Task statement ->
Nothing but the lines below between the line holding "(!a.ult b), fun" and the line holding "only [ult_iff]⟩, nofun⟩", inclusive, should appear in the answer, each set down exactly.

╔══

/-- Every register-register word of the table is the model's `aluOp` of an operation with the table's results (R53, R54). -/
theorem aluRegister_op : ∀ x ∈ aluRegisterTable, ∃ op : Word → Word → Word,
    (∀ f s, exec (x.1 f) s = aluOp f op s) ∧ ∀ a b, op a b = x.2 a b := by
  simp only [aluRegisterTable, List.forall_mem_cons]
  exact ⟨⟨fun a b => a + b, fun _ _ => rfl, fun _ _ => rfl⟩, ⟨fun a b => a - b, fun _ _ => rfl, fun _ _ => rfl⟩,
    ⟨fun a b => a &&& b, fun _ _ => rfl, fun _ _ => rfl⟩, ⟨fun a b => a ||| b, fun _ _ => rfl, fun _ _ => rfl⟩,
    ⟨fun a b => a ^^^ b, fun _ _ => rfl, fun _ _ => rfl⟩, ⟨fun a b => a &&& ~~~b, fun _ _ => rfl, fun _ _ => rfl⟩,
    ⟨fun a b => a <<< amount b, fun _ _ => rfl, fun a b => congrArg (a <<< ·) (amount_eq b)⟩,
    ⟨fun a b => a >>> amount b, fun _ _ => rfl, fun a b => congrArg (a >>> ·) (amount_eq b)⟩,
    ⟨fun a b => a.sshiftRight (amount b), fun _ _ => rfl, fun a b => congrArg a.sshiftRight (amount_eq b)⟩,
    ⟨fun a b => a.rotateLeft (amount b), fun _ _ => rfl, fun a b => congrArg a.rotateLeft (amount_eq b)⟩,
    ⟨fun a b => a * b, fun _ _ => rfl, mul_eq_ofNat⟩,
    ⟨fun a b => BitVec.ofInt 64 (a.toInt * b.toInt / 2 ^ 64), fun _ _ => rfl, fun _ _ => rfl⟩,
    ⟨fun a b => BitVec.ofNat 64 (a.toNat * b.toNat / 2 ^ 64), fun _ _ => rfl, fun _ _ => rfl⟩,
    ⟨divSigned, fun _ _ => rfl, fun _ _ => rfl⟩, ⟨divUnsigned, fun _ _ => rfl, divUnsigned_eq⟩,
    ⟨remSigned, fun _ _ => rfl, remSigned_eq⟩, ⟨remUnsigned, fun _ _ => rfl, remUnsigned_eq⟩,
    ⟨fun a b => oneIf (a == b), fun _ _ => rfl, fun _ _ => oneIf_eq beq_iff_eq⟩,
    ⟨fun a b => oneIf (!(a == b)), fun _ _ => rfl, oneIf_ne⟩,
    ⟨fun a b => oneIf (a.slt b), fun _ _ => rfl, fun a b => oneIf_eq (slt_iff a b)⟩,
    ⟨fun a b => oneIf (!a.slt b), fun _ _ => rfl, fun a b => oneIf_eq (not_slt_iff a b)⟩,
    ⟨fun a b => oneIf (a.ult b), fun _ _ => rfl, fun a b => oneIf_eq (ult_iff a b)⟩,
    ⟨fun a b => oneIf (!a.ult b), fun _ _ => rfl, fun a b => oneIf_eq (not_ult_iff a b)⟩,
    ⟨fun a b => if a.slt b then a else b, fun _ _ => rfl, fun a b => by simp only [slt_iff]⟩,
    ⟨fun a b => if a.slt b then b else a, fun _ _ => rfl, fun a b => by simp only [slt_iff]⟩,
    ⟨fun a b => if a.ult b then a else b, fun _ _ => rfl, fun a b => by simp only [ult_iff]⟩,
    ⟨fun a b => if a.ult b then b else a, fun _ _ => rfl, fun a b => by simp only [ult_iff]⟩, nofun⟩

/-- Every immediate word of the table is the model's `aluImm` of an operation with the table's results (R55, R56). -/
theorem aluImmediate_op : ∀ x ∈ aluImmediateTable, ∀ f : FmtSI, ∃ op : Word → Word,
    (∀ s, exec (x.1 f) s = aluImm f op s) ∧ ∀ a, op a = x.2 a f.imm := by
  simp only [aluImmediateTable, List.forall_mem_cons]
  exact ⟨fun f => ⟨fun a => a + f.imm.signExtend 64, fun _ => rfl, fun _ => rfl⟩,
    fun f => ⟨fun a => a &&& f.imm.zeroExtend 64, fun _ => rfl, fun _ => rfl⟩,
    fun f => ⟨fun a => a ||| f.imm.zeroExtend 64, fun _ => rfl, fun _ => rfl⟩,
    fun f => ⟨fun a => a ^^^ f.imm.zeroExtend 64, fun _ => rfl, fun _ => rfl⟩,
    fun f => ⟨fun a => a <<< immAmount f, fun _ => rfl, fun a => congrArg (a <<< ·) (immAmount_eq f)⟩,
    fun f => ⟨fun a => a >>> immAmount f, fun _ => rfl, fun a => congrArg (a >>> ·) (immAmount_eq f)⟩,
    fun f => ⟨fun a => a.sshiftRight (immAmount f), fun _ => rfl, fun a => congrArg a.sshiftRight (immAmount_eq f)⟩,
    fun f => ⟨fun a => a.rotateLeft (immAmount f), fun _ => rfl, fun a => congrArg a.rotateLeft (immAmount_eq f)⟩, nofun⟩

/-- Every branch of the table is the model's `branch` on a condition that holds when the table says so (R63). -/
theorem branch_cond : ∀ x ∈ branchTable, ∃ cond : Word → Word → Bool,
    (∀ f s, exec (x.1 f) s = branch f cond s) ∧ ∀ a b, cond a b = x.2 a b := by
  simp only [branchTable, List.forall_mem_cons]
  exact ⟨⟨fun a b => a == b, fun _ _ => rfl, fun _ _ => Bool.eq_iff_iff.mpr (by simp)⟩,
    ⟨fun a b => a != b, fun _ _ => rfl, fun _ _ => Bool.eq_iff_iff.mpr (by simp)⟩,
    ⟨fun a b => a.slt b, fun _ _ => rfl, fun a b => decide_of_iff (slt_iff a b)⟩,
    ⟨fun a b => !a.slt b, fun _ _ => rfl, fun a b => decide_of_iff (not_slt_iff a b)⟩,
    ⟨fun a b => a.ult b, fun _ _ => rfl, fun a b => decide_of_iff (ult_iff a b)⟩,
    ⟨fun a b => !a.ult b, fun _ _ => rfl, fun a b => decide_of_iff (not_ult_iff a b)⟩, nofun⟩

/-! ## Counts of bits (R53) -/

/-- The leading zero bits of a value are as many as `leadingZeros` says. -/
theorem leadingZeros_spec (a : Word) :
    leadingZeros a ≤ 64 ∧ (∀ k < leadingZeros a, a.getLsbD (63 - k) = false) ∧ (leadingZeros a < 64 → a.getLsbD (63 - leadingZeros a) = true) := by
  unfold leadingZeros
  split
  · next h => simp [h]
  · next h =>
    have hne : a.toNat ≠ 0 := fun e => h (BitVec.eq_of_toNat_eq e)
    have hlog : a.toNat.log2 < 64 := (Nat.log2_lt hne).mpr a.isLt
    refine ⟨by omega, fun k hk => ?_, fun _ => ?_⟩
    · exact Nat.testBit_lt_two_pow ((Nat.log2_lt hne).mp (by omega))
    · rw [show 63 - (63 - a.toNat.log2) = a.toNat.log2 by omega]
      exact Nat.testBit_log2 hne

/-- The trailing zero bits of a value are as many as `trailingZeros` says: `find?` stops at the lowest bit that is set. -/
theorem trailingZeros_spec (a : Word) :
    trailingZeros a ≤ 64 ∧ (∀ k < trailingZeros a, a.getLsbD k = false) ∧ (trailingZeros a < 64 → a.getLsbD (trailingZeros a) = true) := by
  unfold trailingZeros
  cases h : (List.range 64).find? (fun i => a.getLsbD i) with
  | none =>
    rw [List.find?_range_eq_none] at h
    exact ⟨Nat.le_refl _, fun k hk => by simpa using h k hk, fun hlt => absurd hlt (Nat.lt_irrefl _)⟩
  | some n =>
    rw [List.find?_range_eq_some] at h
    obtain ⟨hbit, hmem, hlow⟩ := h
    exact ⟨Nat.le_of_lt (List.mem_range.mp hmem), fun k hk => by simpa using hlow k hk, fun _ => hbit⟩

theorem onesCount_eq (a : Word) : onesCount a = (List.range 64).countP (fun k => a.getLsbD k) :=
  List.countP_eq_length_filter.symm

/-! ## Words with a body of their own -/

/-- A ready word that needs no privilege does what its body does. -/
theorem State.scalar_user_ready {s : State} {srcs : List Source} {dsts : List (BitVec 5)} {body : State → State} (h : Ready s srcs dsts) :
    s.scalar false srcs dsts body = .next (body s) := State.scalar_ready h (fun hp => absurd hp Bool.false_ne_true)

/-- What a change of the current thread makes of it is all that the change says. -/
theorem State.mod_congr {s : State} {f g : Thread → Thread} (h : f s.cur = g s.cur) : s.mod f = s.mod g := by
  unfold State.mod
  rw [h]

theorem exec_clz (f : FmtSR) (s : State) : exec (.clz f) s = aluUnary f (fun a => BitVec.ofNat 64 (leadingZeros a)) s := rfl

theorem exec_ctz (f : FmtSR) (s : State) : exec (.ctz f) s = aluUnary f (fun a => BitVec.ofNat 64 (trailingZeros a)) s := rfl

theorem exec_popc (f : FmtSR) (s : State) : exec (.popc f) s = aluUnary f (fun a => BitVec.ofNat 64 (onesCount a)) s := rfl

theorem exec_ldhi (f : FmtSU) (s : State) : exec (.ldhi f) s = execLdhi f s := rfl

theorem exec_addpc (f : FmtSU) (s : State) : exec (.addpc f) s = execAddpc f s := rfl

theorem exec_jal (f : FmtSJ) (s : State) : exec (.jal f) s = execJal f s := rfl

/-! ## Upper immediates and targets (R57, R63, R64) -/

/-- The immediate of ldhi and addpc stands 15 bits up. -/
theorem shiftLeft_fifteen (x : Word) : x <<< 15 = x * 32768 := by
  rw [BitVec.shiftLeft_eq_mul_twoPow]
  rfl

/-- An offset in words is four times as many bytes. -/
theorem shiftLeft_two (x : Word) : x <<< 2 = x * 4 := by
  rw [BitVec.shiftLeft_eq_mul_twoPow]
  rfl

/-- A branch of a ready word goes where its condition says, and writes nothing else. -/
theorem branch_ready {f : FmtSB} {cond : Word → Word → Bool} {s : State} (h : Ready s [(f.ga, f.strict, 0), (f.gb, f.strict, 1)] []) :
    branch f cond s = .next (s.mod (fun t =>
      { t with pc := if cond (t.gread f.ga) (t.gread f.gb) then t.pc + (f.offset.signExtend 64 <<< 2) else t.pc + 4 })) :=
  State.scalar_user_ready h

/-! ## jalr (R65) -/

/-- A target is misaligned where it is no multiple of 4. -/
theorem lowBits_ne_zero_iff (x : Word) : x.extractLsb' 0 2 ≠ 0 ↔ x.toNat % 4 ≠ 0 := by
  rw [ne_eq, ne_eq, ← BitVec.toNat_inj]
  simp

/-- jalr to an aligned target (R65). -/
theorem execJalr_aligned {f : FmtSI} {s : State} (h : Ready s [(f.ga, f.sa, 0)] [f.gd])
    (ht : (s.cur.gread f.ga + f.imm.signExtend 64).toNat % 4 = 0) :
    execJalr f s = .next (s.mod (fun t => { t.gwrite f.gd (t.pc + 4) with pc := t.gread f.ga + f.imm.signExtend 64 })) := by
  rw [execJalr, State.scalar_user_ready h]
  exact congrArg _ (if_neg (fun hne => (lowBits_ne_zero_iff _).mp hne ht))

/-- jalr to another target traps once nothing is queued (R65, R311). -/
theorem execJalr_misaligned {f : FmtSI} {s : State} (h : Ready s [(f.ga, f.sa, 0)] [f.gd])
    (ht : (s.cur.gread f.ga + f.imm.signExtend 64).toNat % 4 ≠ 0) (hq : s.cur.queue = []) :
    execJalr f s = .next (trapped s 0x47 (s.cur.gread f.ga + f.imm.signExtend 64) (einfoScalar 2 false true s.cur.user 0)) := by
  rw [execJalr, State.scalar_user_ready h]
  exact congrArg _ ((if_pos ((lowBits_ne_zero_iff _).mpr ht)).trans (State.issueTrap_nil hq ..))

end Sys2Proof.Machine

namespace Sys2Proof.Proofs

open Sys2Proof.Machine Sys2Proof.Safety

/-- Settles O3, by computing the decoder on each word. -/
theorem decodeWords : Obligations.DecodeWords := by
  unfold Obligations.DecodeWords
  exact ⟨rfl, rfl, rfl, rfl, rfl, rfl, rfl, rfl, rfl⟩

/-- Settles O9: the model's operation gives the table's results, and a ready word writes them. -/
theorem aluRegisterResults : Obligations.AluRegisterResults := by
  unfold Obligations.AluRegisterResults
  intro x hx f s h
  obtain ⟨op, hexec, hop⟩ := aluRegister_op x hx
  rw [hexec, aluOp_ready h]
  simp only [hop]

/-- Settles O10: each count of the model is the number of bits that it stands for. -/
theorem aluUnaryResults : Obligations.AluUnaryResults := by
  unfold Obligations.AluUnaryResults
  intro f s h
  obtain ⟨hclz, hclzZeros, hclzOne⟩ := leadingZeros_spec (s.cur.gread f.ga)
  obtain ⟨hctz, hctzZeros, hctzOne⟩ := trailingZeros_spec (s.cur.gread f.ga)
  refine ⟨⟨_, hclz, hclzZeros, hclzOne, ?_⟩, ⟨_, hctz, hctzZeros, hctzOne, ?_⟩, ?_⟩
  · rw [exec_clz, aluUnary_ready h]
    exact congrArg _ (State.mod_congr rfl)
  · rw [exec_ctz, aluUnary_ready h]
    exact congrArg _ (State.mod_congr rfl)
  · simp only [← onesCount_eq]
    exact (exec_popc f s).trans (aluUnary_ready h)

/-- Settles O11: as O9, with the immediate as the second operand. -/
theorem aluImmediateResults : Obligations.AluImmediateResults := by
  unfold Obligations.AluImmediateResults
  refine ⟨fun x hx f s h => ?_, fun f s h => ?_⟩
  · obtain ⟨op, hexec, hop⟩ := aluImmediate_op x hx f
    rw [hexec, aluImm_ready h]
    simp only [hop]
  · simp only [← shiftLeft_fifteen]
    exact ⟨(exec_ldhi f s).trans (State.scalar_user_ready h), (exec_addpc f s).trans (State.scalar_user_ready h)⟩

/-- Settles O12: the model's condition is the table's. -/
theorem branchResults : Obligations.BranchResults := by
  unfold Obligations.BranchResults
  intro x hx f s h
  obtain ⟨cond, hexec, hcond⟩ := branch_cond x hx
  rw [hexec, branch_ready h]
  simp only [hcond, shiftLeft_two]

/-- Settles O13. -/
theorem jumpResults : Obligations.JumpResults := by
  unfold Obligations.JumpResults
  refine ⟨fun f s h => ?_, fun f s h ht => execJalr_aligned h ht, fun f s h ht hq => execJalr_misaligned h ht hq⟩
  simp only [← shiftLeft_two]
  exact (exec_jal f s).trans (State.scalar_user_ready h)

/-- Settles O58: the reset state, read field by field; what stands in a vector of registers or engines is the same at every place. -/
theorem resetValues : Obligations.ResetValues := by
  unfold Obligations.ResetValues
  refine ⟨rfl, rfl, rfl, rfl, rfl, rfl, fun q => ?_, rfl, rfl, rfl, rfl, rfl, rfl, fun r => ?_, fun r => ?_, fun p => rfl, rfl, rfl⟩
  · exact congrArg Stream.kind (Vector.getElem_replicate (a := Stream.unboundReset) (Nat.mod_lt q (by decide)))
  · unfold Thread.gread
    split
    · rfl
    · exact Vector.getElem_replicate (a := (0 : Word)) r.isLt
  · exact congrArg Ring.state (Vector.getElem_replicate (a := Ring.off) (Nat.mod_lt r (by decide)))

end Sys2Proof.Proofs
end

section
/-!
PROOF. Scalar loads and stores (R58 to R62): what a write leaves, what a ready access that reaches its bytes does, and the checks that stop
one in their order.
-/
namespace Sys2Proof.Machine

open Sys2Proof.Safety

╚══

Output of the exercise ->
    ⟨fun a b => oneIf (!a.ult b), fun _ _ => rfl, fun a b => oneIf_eq (not_ult_iff a b)⟩,
    ⟨fun a b => if a.slt b then a else b, fun _ _ => rfl, fun a b => by simp only [slt_iff]⟩,
    ⟨fun a b => if a.slt b then b else a, fun _ _ => rfl, fun a b => by simp only [slt_iff]⟩,
    ⟨fun a b => if a.ult b then a else b, fun _ _ => rfl, fun a b => by simp only [ult_iff]⟩,
    ⟨fun a b => if a.ult b then b else a, fun _ _ => rfl, fun a b => by simp only [ult_iff]⟩, nofun⟩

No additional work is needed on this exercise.